/-! ### Trips (R381 to R383) -/

/-- The gates of a group as a trip leaves them: off, or in trip state LOW_ON each low gate on, one that is off t_dt after the fall
(R381) and no earlier than 25 ns after it (R523). -/
def PwmGroup.tripGates (g : PwmGroup) (t tDt : Nat) (low : Bool) : PwmGroup :=
  if low then
    let on := g.gatesAt t &&& lowGates
    { g with before := on, edgesAt := 25 * t, gates := lowGates
             edges := ([1, 3, 5].filter (fun i => !on.getLsbD i)).map (fun i => { step := max tDt 640, gate := i, on := true }) }
  else { g with edges := [], gates := 0 }

/-- A low time of TRIP_N sets the latch: 10 ns always do, under 3 ns never; between them it is free (R381, R523). -/
def Dev.tripSets (d : Dev) (ns : Nat) : Bool := decide (10 ≤ ns) || (decide (3 ≤ ns) && Config.freeBool d.fresh)

/-- TRIP_N of a group falls: low for long enough it sets the latch. A latch that waits for its clear is kept by any fall (R383),
with the new stamp, and TRIP is posted again. -/
def Dev.tripFall (d : Dev) (t g lowNs : Nat) : Dev :=
  let x := look d.pwm.groups g
  let until_ := t + (lowNs * 1024 + 999) / 1000
  let d1 := (d.draw 1).onGroup g (fun y => { y with tripUntil := max y.tripUntil until_ })
  if x.clearAt.isNone ∧ (d.tripSets lowNs = false ∨ x.trip) then d1
  else
    let (state, tDt) := match x.cfg with
      | some c => (c.tripState, c.tDt.toNat)
      | none => (0, 0)
    let low := decide (state = 1) && d.power.mode.torque && !d.isRetired 6 g
    (d1.onGroup g (fun y => { (y.tripGates t tDt low) with
      trip := true, tripAt := t, clearAt := none, driven := false })).pwmNotice t 0x10 g false true

/-- TRIP_N_FALL (R381). -/
def execTripNFall (t : Nat) (g : Fin 8) (lowNs : Nat) (s : State) : Host.Outcome State Fault Refusal :=
  s.act (fun d => (d.advance t).tripFall t g.val lowNs)

/-- The joint slot that a group's current slot serves returns to AUTO with the preset of R183 (R382). -/
def Dev.presetJoint (d : Dev) (g : Nat) : Dev :=
  match (look d.loop.currents g).cfg with
  | some c => d.onLoop (fun l => { l with joints := upd l.joints c.joint.toNat (fun s => { s with manual := false, preset := true }) })
  | none => d

/-- The trip latches whose clear has come clear at a boundary: the phases restart with c = 0 (R376, R382, R383). -/
def Dev.clearTrips (d : Dev) (b : Nat) : Dev :=
  (List.range 8).foldl (fun d g =>
    let x := look d.pwm.groups g
    match x.clearAt with
    | some e =>
      if b < e then d
      else
        ((d.presetJoint g).onGroup g (fun y =>
          let z : PwmGroup := { y with trip := false, clearAt := none, phases := y.phases.map (fun p => { p with c := 0 }) }
          if d.power.mode.torque then z.start (d.isRetired 6 g) else z)).pwmNotice b 0x11 g false true
    | none => d) d

/-! ### Calibration (R374) -/

/-- How far a measured span lies from one cycle, in 1/16 tap. -/
def spanOff (span : BitVec 16) : Nat := (span.toNat - 0x400) + (0x400 - span.toNat)

/-- The span was off by more than 2 taps for 1,024 comparisons. -/
def Dev.coarseSet (d : Dev) (t g : Nat) (span : BitVec 16) : Dev :=
  let x := look d.pwm.groups g
  if 32 < spanOff span then
    let d1 := d.onGroup g (fun y => { y with span := span, coarse := true })
    if x.coarse then d1 else (d1.faultEvent 6 g t).pwmNotice t 0x12 g false true
  else d

/-- The span was within one tap for 1,024 comparisons. -/
def Dev.coarseClear (d : Dev) (g : Nat) (span : BitVec 16) : Dev :=
  if spanOff span ≤ 16 then d.onGroup g (fun y => { y with span := span, coarse := false }) else d

/-- PWM_COARSE (R374). -/
def execPwmCoarse (t : Nat) (g : Fin 8) (span : BitVec 16) (s : State) : Host.Outcome State Fault Refusal :=
  s.act (fun d => (d.advance t).coarseSet t g.val span)

/-- PWM_COARSE_CLEAR (R374). -/
def execPwmCoarseClear (t : Nat) (g : Fin 8) (span : BitVec 16) (s : State) : Host.Outcome State Fault Refusal :=
  s.act (fun d => (d.advance t).coarseClear g.val span)
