-- ==== Sys2Proof/Machine/Separation.lean ====
section
/-! DEFINITION. Pans and speed-and-separation (spec/12_pans_separation.md, R258 to R284; spec/21_safety_functions.md, R473): the
pass, both channels of the monitor, the rows of the time-scaling programme, and the GET commands. -/

namespace Sys2Proof.Machine

/-! ### Stop requests of pans (R273, R275, R473) -/

/-- arg of the notices of class 0x06 (R281). -/
def sepArg (pan : Nat) (island : Bool) (index : Nat) : BitVec 32 :=
  BitVec.ofNat 32 (pan % 256 + 256 * bit island + index % 65536 * 65536)

/-- A notice of class 0x06. -/
def Dev.sepNotice (d : Dev) (t code pan : Nat) (island : Bool) (index : Nat) (journalled : Bool)
    (items : List Byte := [0, 0, 0, 0]) : Dev :=
  d.notice 6 0 t (BitVec.ofNat 16 (0x0600 + code)) (sepArg pan island index) journalled items

/-- The member arms of a pan of the committed set. -/
def Dev.panArms (d : Dev) (pan : Nat) : List Nat := d.safety.committed.panArms pan

/-- The pans of the committed set. -/
def Dev.panList (d : Dev) : List Nat := (d.safety.committed.of 0x0601).map Prod.fst

/-- The member arms of a pan stop on their ramps from E(t), and are watched from there (R471, R473). -/
def Dev.stopPanArms (d : Dev) (t pan : Nat) : Dev :=
  let e := d.effectAt t
  (d.panArms pan).foldl (fun d a =>
    if (look d.arms a).cfg.isNone then d
    else
      let halt := fun (x : Arm) =>
        if x.phase = .stopping ∨ x.phase = .stopped ∨ x.stopNext.isSome then x.stopNext else some (e, 3, t)
      let d1 := d.onArm a (fun y => { y with byHold := false, stopNext := halt y })
      d1.onSafety (fun s => { s with watch := upd s.watch a (fun w => if w.e.isSome then w else { w with e := some e }) })) d

/-- The reaction of a pan to a stop request, as set for it or as a container demands it: 2 stops the device, 3 the arms. -/
def Dev.panReact (d : Dev) (t pan reaction : Nat) (chanS : Bool) : Dev :=
  match reaction with
  | 2 => d.react t 2 0x16 pan chanS
  | 3 => d.stopPanArms t pan
  | _ => d

/-- A pan's request of one source rises: bit 0 SEP, 1 the island, 2 a STOP container. -/
def Dev.panRequest (d : Dev) (t pan src reaction : Nat) : Dev :=
  let x := look d.safety.pans pan
  let d1 := d.onSafety (fun s => { s with pans := put s.pans pan { x with req := setBit x.req src true } })
  if x.req = 0 ∨ src = 2 then d1.panReact t pan reaction (src == 0) else d1

/-- A pan's request of one source is withdrawn; with automatic restart the arms that no other stop holds resume from E(t)
(R473). -/
def Dev.panWithdraw (d : Dev) (t pan src : Nat) : Dev :=
  let x := look d.safety.pans pan
  let y : PanStop := { x with req := setBit x.req src false }
  let d1 := d.onSafety (fun s => { s with pans := put s.pans pan y })
  let c := d1.ssm pan
  if x.req ≠ 0 ∧ y.req = 0 ∧ c.reaction = 3 ∧ c.restart = 1 ∧ d1.power.mode = .run then
    let free := (d1.panArms pan).filter (fun a =>
      let m := look d1.arms a
      let stops := decide ((m.phase = .stopping ∨ m.phase = .stopped) ∧ m.reason = 3) ||
        (match m.stopNext with
          | some (_, r, _) => r == 3
          | none => false)
      stops && !m.byHold && !d1.ssmHolds (BitVec.ofNat 16 (2 ^ a)))
    if free.isEmpty then d1
    else d1.await t (.resumeArms {} { arms := BitVec.ofNat 16 (free.foldl (fun m a => m + 2 ^ a) 0) })
  else d1

/-- What a decision of a channel says about a pan: its request rises, with SSM_REQUEST and the nearest violated pair, or is
withdrawn, with SSM_CLEAR. It rises only in the modes of R280; one that is active is withdrawn by the first later pass without a
violated pair, in whatever mode that runs (R273). -/
def Dev.panDecision (d : Dev) (t pan src : Nat) (violated : Option Nat) : Dev :=
  let on := (look d.safety.pans pan).req.getLsbD src
  match violated, on with
  | some i, false =>
    if d.power.mode.torque then (d.sepNotice t 1 pan (src == 1) i true).panRequest t pan src (d.ssm pan).reaction.toNat else d
  | none, true => (d.sepNotice t 2 pan (src == 1) 0 true).panWithdraw t pan src
  | _, _ => d

/-! ### The start of a pass (R268, R271, R280) -/

/-- Some item of the separation model is committed. -/
def Dev.sepSet (d : Dev) : Bool := d.safety.committed.any (fun e => decide (e.1 / 65536 / 256 = 6))

/-- Passes run in the present mode. -/
def Dev.sepRuns (d : Dev) : Bool :=
  d.sepSet && !d.isArbiter && !d.power.offMask.getLsbD 6
    && (match d.power.mode with
      | .boot => false | .dormant => false | .shadow => false | _ => true)

/-- in_cut. -/
def Dev.inCut (d : Dev) : Nat := (rd 32 (d.item 0x0600 0) 0).toNat

/-- A pass without its monitor decision after N_sep periods is abandoned: an event on each pipeline in service, the notice,
and a stop request for every pan (R271). -/
def Dev.passOverrun (d : Dev) (t : Nat) : Dev :=
  let p := d.sep.pass
  if p.running ∧ !p.sepDone ∧ p.stamp + d.time.nSep * d.time.tc ≤ t then
    let d1 := d.onSep (fun s => { s with pass := { s.pass with running := false } })
    let d2 := d1.pipes.foldl (fun d i => d.faultEvent 4 i t) d1
    let d3 := d2.sepNotice t 6 0 false 0 true
    d3.panList.foldl (fun d pan => d.panDecision t pan 0 (some 0xFFFF)) d3
  else d

/-- PASS_OVERRUN (R271). -/
def execPassOverrun (t : Nat) (s : State) : Host.Outcome State Fault Refusal :=
  s.act (fun d => (d.advance t).passOverrun t)

/-- A pass begins for a boundary; the setpoints S_k and the path velocities stand as they are there. -/
def Dev.beginPass (d : Dev) (b : Nat) : Dev :=
  (d.passOverrun b).onSep (fun s => { s with
    pass := { stamp := b, running := true,
              path := (List.range 128).foldl (fun m j =>
                put m j ((look d.joints j).cmd, (look d.joints j).path)) [] }
    pans := d.panList.foldl (fun m pan => upd m pan (fun x => { x with
      sHat := (d.panArms pan).map (fun a => min (look d.arms a).sHost (look d.arms a).sDeck) })) s.pans })

/-- A pass starts at B_k where k mod N_sep is 0 (R268). -/
def Dev.startPass (d : Dev) (b : Nat) : Dev :=
  if d.time.k % d.time.nSep = 0 ∧ d.sepRuns then d.beginPass b else d

/-! ### Inputs (R263 to R265, R268) -/

/-- An object record of 48 bytes with its stamp (R263). -/
def parseObject (b : List Byte) (stamp : Nat) : ObjRec :=
  let flags := rd 8 b 1
  { kind := rd 8 b 0, flags := flags
    resv := decide (4 < (rd 8 b 0).toNat) || flags &&& 0xFE != 0 || rd 16 b 2 != 0 || rd 32 b 44 != 0
    p0 := rdSs b 4 3, p1 := if flags.getLsbD 0 then rdSs b 4 3 else rdSs b 16 3
    radius := (rd 32 b 28).toNat, v := rdSs b 32 3, stamp := stamp }

/-- The binding of an object: in the set to a connection, else to a hint, else none. -/
def Dev.objSource (d : Dev) (o : Nat) : SetObjectSource :=
  let b := d.item 0x0607 o
  if b.isEmpty then look d.sep.hints o else parseSetObjectSource b

/-- A coordinate extrapolated to B_k, rounded half to even (R264 step 1). -/
def extrapolate (p v : Int) (dt : Int) : Int := rneDiv (p * lsbPerSecond + v * 16 * dt) lsbPerSecond

/-- A record as it stands at B_k. -/
def ObjRec.moved (r : ObjRec) (b : Nat) : ObjRec :=
  let f := fun (l : List Int) => List.zipWith (fun p v => extrapolate p v ((b : Int) - r.stamp)) l r.v
  { r with p0 := f r.p0, p1 := f r.p1 }

/-- The state of an object for the pass at B_k (R264); a hint that TRACK_SMOOTH has smoothed is taken smoothed (R322). -/
def Dev.objAt (d : Dev) (b o : Nat) : Obj :=
  let c := d.objSource o
  let x := look d.sep.objs o
  if c.source = 0 then { x with phase := .unbound, now := {} }
  else
    let found := if c.source = 1 then x.recs.find? (fun r => decide (r.stamp ≤ b))
      else
        let h := memRead d.host.hints (64 * o) 64
        let r := parseObject (h.take 48) (rd 64 h 48).toNat
        if b < r.stamp then none
        else match x.recs.find? (fun y => decide (y.stamp = r.stamp)) with
          | some y => some y
          | none => some r
    let recs := match found with
      | some r => x.recs.filter (fun y => decide (r.stamp ≤ y.stamp))
      | none => x.recs
    let dead := decide (c.source = 1) && decide ((look d.safety.conns c.connection.toNat).state = .failed)
    let gone : ObjPhase := if c.source = 1 then .lost else .stale
    match found with
    | some r =>
      if r.resv ∨ dead ∨ c.age.toNat < b - r.stamp then { x with recs := recs, phase := gone, now := r.moved b }
      else { x with recs := recs, phase := if r.kind = 0 then .empty else .valid, now := r.moved b }
    | none => { x with recs := recs, phase := gone, now := {} }

/-- The arms with safety kinematics, with their records. -/
def Dev.kinArms (d : Dev) : List (Nat × List Byte) := d.safety.committed.of 0x0603

/-- The global joints that the kinematics of an arm describes. -/
def Dev.kinJointsOf (d : Dev) (a : Nat) : List Nat :=
  match (look d.arms a).cfg with
  | some c => (List.range (d.safety.committed.kinJoints a)).map (fun j => c.first.toNat + j)
  | none => []

/-- The safe position of a joint for B_k: valid data of a container sampled there. -/
def Dev.safeAt (d : Dev) (b j : Nat) : Option Int :=
  let s := look d.safety.joints j
  if s.known ∧ s.valid ∧ s.tSrc = b then some s.pos else none

/-- The containers expected for B_k have arrived (R268): every arm with safety kinematics has its safe positions for B_k, and every
connection that an object is bound to, where it is not failed, has brought a container since B_k, with whatever stamp (DEDUCED, log
entry 148). -/
def Dev.positionsIn (d : Dev) (b : Nat) : Bool :=
  d.kinArms.all (fun e => (look d.arms e.1).cfg.isNone || (d.kinJointsOf e.1).all (fun j => (d.safeAt b j).isSome))
    && (List.range 256).all (fun o =>
      let c := d.objSource o
      decide (c.source ≠ 1) || decide ((look d.safety.conns c.connection.toNat).state = .failed)
        || decide (b ≤ (look d.safety.conns c.connection.toNat).lastRx))

/-- The inputs of the pass are complete: at the last container, or at the cut-off. What has come is captured; objects that
became LOST are said (R268, R281). -/
def Dev.inputsComplete (d : Dev) (t : Nat) : Dev :=
  let p := d.sep.pass
  if p.running ∧ p.inputs.isNone ∧ (p.stamp + d.inCut ≤ t ∨ d.positionsIn p.stamp) then
    let old := d.sep.objs
    let pos := (List.range 128).foldl (fun m j => put m j (d.safeAt p.stamp j)) []
    let d1 := d.onSep (fun s => { s with
      pass := { s.pass with inputs := some t, safePos := pos, islPos := pos }
      objs := (List.range 256).foldl (fun m o => put m o (d.objAt p.stamp o)) s.objs })
    (List.range 256).foldl (fun d o =>
      if (look d.sep.objs o).phase = .lost ∧ (look old o).phase ≠ .lost then d.sepNotice t 3 0 false o true else d) d1
  else d

/-- SEPARATION_INPUTS_COMPLETE (R268). -/
def execSeparationInputsComplete (t : Nat) (s : State) : Host.Outcome State Fault Refusal :=
  s.act (fun d => (d.advance t).inputsComplete t)

/-! ### Capsules (R269) -/

/-- One side of a pair: its ends, what they moved since the last pass, what they move in a period along the path, and the
radius. An object has its velocity words in `v`. -/
structure Side where
  p0 : List Int := [0, 0, 0]
  p1 : List Int := [0, 0, 0]
  v0 : List Int := [0, 0, 0]
  v1 : List Int := [0, 0, 0]
  u0 : List Int := [0, 0, 0]
  u1 : List Int := [0, 0, 0]
  v  : List Int := [0, 0, 0]
  r  : Int := 0
deriving DecidableEq, Repr, Inhabited

/-- Captured positions of an arm; none where one is missing. -/
def Dev.armPositions (d : Dev) (captured : Tab (Option Int)) (a : Nat) : Option (List Int) :=
  let js := d.kinJointsOf a
  if js.isEmpty ∨ js.any (fun j => (look captured j).isNone) then none
  else some (js.map (fun j => (look captured j).getD 0))

/-- The positions S_k of an arm, and S_k + q̇_1 Tc, as fractions of LSB 2^-24. -/
def Dev.pathPositions (d : Dev) (a : Nat) : List (Int × Nat) × List (Int × Nat) :=
  let l := (d.kinJointsOf a).map (fun j => look d.sep.pass.path j)
  (l.map (fun e => (e.1, 1)), l.map (fun e =>
    let q := max 1 e.2.2 * lsbPerSecond
    (e.1 * q + e.2.1 * d.time.tc * 256, q)))

/-- A link frame of a safety channel: its origin in LSB 2^-20 m, and its orientation as a matrix. -/
structure SafeFrame where
  p : List Int := [0, 0, 0]
  r : List (List Rat) := [[1, 0, 0], [0, 1, 0], [0, 0, 1]]
deriving DecidableEq, Repr, Inhabited

/-- The arithmetic of a channel: cosine and sine of a turn, and the rounding of a coordinate. -/
structure SafeArith where
  trig  : Rat → Rat × Rat
  round : Rat → Int

/-- SEP (R269): cosine and sine to Q2.30, every coordinate to 2^-20 m, half to even. -/
def sepArith : SafeArith := { trig := fun x => (ofWord 30 (trigQ30 x).1, ofWord 30 (trigQ30 x).2), round := rneRat }

/-- The island (R274): 16-bit CORDIC angles. -/
def islandArith : SafeArith :=
  { trig := fun x => Config.cordic (BitVec.ofInt 16 (Config.rounds 2 (x * 2 ^ 16))), round := Config.rounds 3 }

/-- A point of a frame given in LSB 2^-20 m, its rotated coordinates rounded. -/
def SafeFrame.at_ (f : SafeFrame) (m : SafeArith) (v : List Rat) : List Int := vadd f.p ((matVec f.r v).map m.round)

/-- The frame of the next joint: the entry's origin, then the joint's motion (R244, R261). An orientation is formed exactly: it is
no coordinate (log entry 149). -/
def SafeFrame.next (f : SafeFrame) (m : SafeArith) (linear : Bool) (entry : List Byte) (pos : Rat) : SafeFrame :=
  let p := f.at_ m ((rdSs entry 0 3).map (fun x => (x : Rat)))
  let r := matMul 3 f.r (qMat ((rdSs entry 12 4).map (ofWord 30)))
  let x := (pos + (rd 64 entry 28).toInt) / 2 ^ 24
  if linear then { p := ({ p := p, r := r } : SafeFrame).at_ m [0, 0, x * 2 ^ 20], r := r }
  else
    let (c, s) := m.trig x
    { p := p, r := matMul 3 r [[c, -s, 0], [s, c, 0], [0, 0, 1]] }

· · ·

(TASK BRIEF): Looking at the data above, return every line from the one with "s with pass" down to the one with "let b := d.item 0x0607 o", exactly and inclusively.

(REPLY TO THE EXERCISE):
    let d1 := d.onSep (fun s => { s with pass := { s.pass with running := false } })
    let d2 := d1.pipes.foldl (fun d i => d.faultEvent 4 i t) d1
    let d3 := d2.sepNotice t 6 0 false 0 true
    d3.panList.foldl (fun d pan => d.panDecision t pan 0 (some 0xFFFF)) d3
  else d

/-- PASS_OVERRUN (R271). -/
def execPassOverrun (t : Nat) (s : State) : Host.Outcome State Fault Refusal :=
  s.act (fun d => (d.advance t).passOverrun t)

/-- A pass begins for a boundary; the setpoints S_k and the path velocities stand as they are there. -/
def Dev.beginPass (d : Dev) (b : Nat) : Dev :=
  (d.passOverrun b).onSep (fun s => { s with
    pass := { stamp := b, running := true,
              path := (List.range 128).foldl (fun m j =>
                put m j ((look d.joints j).cmd, (look d.joints j).path)) [] }
    pans := d.panList.foldl (fun m pan => upd m pan (fun x => { x with
      sHat := (d.panArms pan).map (fun a => min (look d.arms a).sHost (look d.arms a).sDeck) })) s.pans })

/-- A pass starts at B_k where k mod N_sep is 0 (R268). -/
def Dev.startPass (d : Dev) (b : Nat) : Dev :=
  if d.time.k % d.time.nSep = 0 ∧ d.sepRuns then d.beginPass b else d

/-! ### Inputs (R263 to R265, R268) -/

/-- An object record of 48 bytes with its stamp (R263). -/
def parseObject (b : List Byte) (stamp : Nat) : ObjRec :=
  let flags := rd 8 b 1
  { kind := rd 8 b 0, flags := flags
    resv := decide (4 < (rd 8 b 0).toNat) || flags &&& 0xFE != 0 || rd 16 b 2 != 0 || rd 32 b 44 != 0
    p0 := rdSs b 4 3, p1 := if flags.getLsbD 0 then rdSs b 4 3 else rdSs b 16 3
    radius := (rd 32 b 28).toNat, v := rdSs b 32 3, stamp := stamp }

/-- The binding of an object: in the set to a connection, else to a hint, else none. -/
def Dev.objSource (d : Dev) (o : Nat) : SetObjectSource :=
  let b := d.item 0x0607 o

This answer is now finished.